“I’m trying to click the button, but it doesn’t work.”
“Refresh the page and try again.”
“I tried it already. Can you give it a look?”
I walk over to the user, refresh the page and alas, the button works.
“I swear I did the same thing!”
“I guess it’s the tech touch.”
No, I don’t know what I did. And yes, I do believe you restarted the page as I said. The thing is, I might have the tech touch.
Some people just have it
And some people don’t. It’s not something you can fake, but it’s not something you’re born with, either. It’s strictly something you practice.
You can learn it, but you gotta hone it. What you learn is not as important as how much time and effort you dedicate. Actually, don’t learn: practice, with real environments, and shoot yourself in the foot.
OK, but really, what should you learn if you wanna have the tech touch? Everything. At least enough to be able to ask the right questions. Best thing I can say is: be a Jack of all trades.
But don’t try to cover too much too soon, or you’ll muddy yourself up. Don’t do as you did in high school to memorize formulas, try to learn intuition, build a mental model and think as a computer: before knowing how to fix something you gotta know what is broken, and to know what is broken you need to discern if something is broken. Learn how to see broken things, be keen and pay attention.
Go deep
Paradoxically, if you want to learn a swath of things, just pick one project and dive deep. Grab a thing you always felt curious about, webRTC, compilers, blockchain, signals, concurrency, torrent protocol, shaders, assembly langs, anything. Do it and find roadblocks. After enough of those you’ll probably be more comfortable navigating around your computer.
The tech touch is something that arises once you have enough comfort and experience.
It’s just like magic
Some people say the tech touch is just like magic. It feels like magic to the uninitiated, but we know it’s not magic, just like a magician knows their tricks are not magic!
But I think the tech touch is kinda magical. When does the magic appear? Any good magician was once an apprentice, and to become a good magician, he must have practiced. Unbeknownst to him, that’s when the real magic started to happen. A good magician doesn’t invent (or bend) laws of physics, he just gets good at them. He becomes an expert.
Then can he make you believe in magic, only after he believes it himself. He then knows how to do the trick, he can do the trick, but most of all, he has practiced the trick.
The magician is not a machine, his trick is not a strict program: he’s actually so good at it that he feels comfortable exploring.
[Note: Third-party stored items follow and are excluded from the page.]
/-- Codes written to a tile or a pair. -/
def Tile.putAcc (t : Tile) (f64 : Bool) (n : Nat) (cs : List Nat) : Tile :=
  let t1 := t.writeAcc (accAddr n) (bytesOfCodes 32 (cs.map (· % 2 ^ 32)))
  if f64 then t1.writeAcc (accAddr (n + 1)) (bytesOfCodes 32 (cs.map (· / 2 ^ 32))) else t1

/-- A tile or pair holds an uncorrectable word (16 R350). -/
def Tile.accSpoilt (t : Tile) (f64 : Bool) (n : Nat) : Bool := wordsBad t.accBad (accAddr n) (if f64 then 8192 else 4096)

/-! ### Issue (09 R197, R203, R205) -/

/-- Every tile of a list lies in the context's accumulator mask (02 R49). -/
def State.accAllowed (s : State) (ns : List Nat) : Bool := ns.all fun n => s.cx.accMask.getLsbD n

/-- sq4 operands need FEAT0.SQ4 (16 R364). -/
def State.sq4Ok (s : State) (o : Operand) : Bool := o.fmt != 14 || s.tile.feat.getLsbD 2

/-- A command of the issuing strand, before its numbers. -/
def State.thrCmd (s : State) (op : ThrOp) (f64 : Bool) (acc steps : Nat) (a b d ctl : DW) : ThrCmd :=
  { op := op, z := false, f64 := f64, addrA := a, addrB := b, addrD := d, ctl := ctl, acc := acc, steps := steps, next := 0,
    ctr := 0, num := 0, owner := s.runRef, ctx := s.st.ctx, unit := s.st.unit, word := s.st.pc, order := s.tile.orderNo,
    c0 := none, sto := false, rm := s.cx.rm, el := none, fault := none, flags := 0 }

/-- Issue of a command: its number and first step, the hold of the strand (09 R197, R198, R203). One that was stopped keeps its
number, its C0 and its place in issue order. -/
def State.issueThr (s : State) (c : CReg) (draws : Bool) (k : ThrCmd) : Exec :=
  if draws && s.tile.thresher.any ThrCmd.sto then s.stall .engine
  else
    let start := if s.st.mstepValid then s.st.mstep.toNat else 0
    let r := s.tile.stop.getD { k with ctr := c, num := (s.tile.ctr c).issue + 1 }
    let now : BitVec 128 := BitVec.ofNat 128 s.tile.philoxC
    let cmd := { k with ctr := r.ctr, num := r.num, order := r.order, next := start, sto := draws,
                        c0 := if draws then some (r.c0.getD now) else none }
    let s1 := s.onTile fun t =>
      let t := if t.stop.isSome then t else t.modCtr c fun x => { x with issue := x.issue + 1 }
      { t with stop := none, thresher := t.thresher ++ [cmd], orderNo := t.orderNo + 1 }
    let s2 := s1.onSt fun x => { x with mstep := 0, mstepValid := false }
    if k.steps ≤ start then .ok s2 else .error (.wait .thresher s2)

/-- `mma` and `mma.t` (09 R207-R209). Where both operands fail one check, the record names A's address (DEDUCED, log 61). -/
def mmaOp (i : Instr) (tr z : Bool) (acc : AReg) (a b n : SReg) (c : CReg) (s : State) : Host.Outcome State Fault Refusal :=
  run i s fun s => do
    let va := s.reg a
    let vb := s.reg b
    let ctl := s.reg n
    let oa := s.tile.operand va.toNat
    let ob := s.tile.operand vb.toNat
    let f64 := oa.fmt == 6 && ob.fmt == 6
    let nstep := bitsOf ctl.toNat 0 7
    s.check (s.sq4Ok oa && s.sq4Ok ob && (!f64 || s.tile.feat.getLsbD 1)) .ill
    s.check (!f64 || acc.toNat % 2 == 0) .ill
    s.check (decide (1 ≤ nstep) && decide (nstep ≤ 64) && decide (bitsOf ctl.toNat 8 6 ≤ 53) &&
      decide (bitsOf ctl.toNat 7 1 = 0) && decide (ctl.toNat < 2 ^ 14)) .prot
    s.check (s.accAllowed (if f64 then [acc.toNat, acc.toNat + 1] else [acc.toNat])) .prot
    let one := fun (o : Operand) => decide (7 ≤ o.fmt) && decide (o.fmt ≤ 14)
    s.check (f64 || one oa) .bankfmt
    s.check (f64 || one ob) .bankfmt
    s.checkAt oa.aligned .align va
    s.checkAt ob.aligned .align vb
    s.checkAt (decide (va.toNat < Config.spadSize) && oa.rangeOk s.tile s.st.lvl nstep false) .prot va
    s.checkAt (decide (vb.toNat < Config.spadSize) && ob.rangeOk s.tile s.st.lvl nstep false) .prot vb
    s.issueThr c false { s.thrCmd (.mma tr) f64 acc.toNat nstep va vb 0 ctl with z := z }

/-- `MMA` (09 R207). -/
def execMma (acc : AReg) (a b n : SReg) (c : CReg) (s : State) : Host.Outcome State Fault Refusal :=
  mmaOp (.mma acc a b n c) false false acc a b n c s

/-- `MMA_Z` (09 R207). -/
def execMmaZ (acc : AReg) (a b n : SReg) (c : CReg) (s : State) : Host.Outcome State Fault Refusal :=
  mmaOp (.mmaZ acc a b n c) false true acc a b n c s

/-- `MMA_T` (09 R207). -/
def execMmaT (acc : AReg) (a b n : SReg) (c : CReg) (s : State) : Host.Outcome State Fault Refusal :=
  mmaOp (.mmaT acc a b n c) true false acc a b n c s

/-- `MMA_T_Z` (09 R207). -/
def execMmaTZ (acc : AReg) (a b n : SReg) (c : CReg) (s : State) : Host.Outcome State Fault Refusal :=
  mmaOp (.mmaTZ acc a b n c) true true acc a b n c s

/-- `ACC_ZERO` (09 R212, R213). -/
def execAccZero (acc : AReg) (n : BitVec 5) (c : CReg) (s : State) : Host.Outcome State Fault Refusal :=
  run (.accZero acc n c) s fun s => do
    s.check (decide (acc.toNat + n.toNat ≤ 15)) .ill
    s.check (s.accAllowed ((List.range (n.toNat + 1)).map (· + acc.toNat))) .prot
    s.issueThr c false (s.thrCmd .accZero false acc.toNat (n.toNat + 1) 0 0 0 0)

/-- A raw move of 4 KiB between a tile and scratchpad: aligned, in one bank (09 R213). -/
def State.rawTileCheck (s : State) (a : DW) (wr : Bool) : Except Stop Unit := do
  s.checkAt (a.toNat % 64 == 0) .align a
  s.checkAt (decide (a.toNat < Config.spadSize) && decide (a.toNat % 65536 + 4096 ≤ 65536) &&
    s.tile.regionOk s.st.lvl a.toNat 4096 wr) .prot a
Sometimes he moves his hand a bit further out, sometimes he uses his other pocket, sometimes he changes the order of things, enough so that if something goes wrong, the trick does not fail.
Computers are usually hard problems, even when they work correctly. Knowing your way around them is like inhabiting all the magic tricks, while some of them are failing.
Pay attention
“I cannot send the email to the client!”
Where can I start debuging this? From the button that the user clicks to the SMTP server, there’s more than a dozen things that can fail.
Sometimes we have no better option than to just follow the trail, try to find logs or replay the incident on our side. But if you know your way around, you’ll find the solution faster. Having the tech touch is all about being able to find the solution faster (or even, which is truly magical: being able to pinpoint exactly where the problem is without looking at the system).
Well, you need to know yourself around first. This means time spend nosing around, walk the walk. But then, experience is not all, you also have to be paying attention, because you’re looking for something.
Did this happen before? Who is reporting the issue? Did I see any error notification right before or after the issue was reported? What are my colleges working on? What piece of the workflow was changed recently?
Seeing how the user interacts with it can give you a million clues: what explorer are they using? Is there anything peculiar about their workflow? How many of these do they do a day? When’s the last time they logged in the app, or restarted the machine? Might they be running an old version? Ask precise questions.
And all the while, pay attention: many times I spotted the solution out of the corner of my eye.
Try stuff out
Back to the first example: I truly believe the user restarted the thing as I said, but I may mean many things by restart: closing the tab, closing the explorer, erasing cookies. Apps and computers are state machines, refreshing them once is not the same as refreshing them 20 times, which is definitively not the same as deleting cache, restarting your PC, reinstalling, or even taking the battery out of the motherboard.
How to copy and paste
A note to those of us who have the tech touch, be patient with the uninitiated. People do not live plugged-in as we might, and we take for granted things that are definitively not obvious. I’ll close this with a short story.
While I was working as customer support, I received the strangest call: “I cannot copy and past a text.” I went over to the user and told him to show me what he was doing. He began his demonstration:
“Well, I select the text and click control+c, just like you guys told me to. Then I unplug the mouse,” he effectively unplugged the mouse, “And very carefully take it to my other computer, I plug it in, and, see! I cannot paste it here!”
“Well,” I said to myself, “Maybe there’s a good idea for a startup right there.”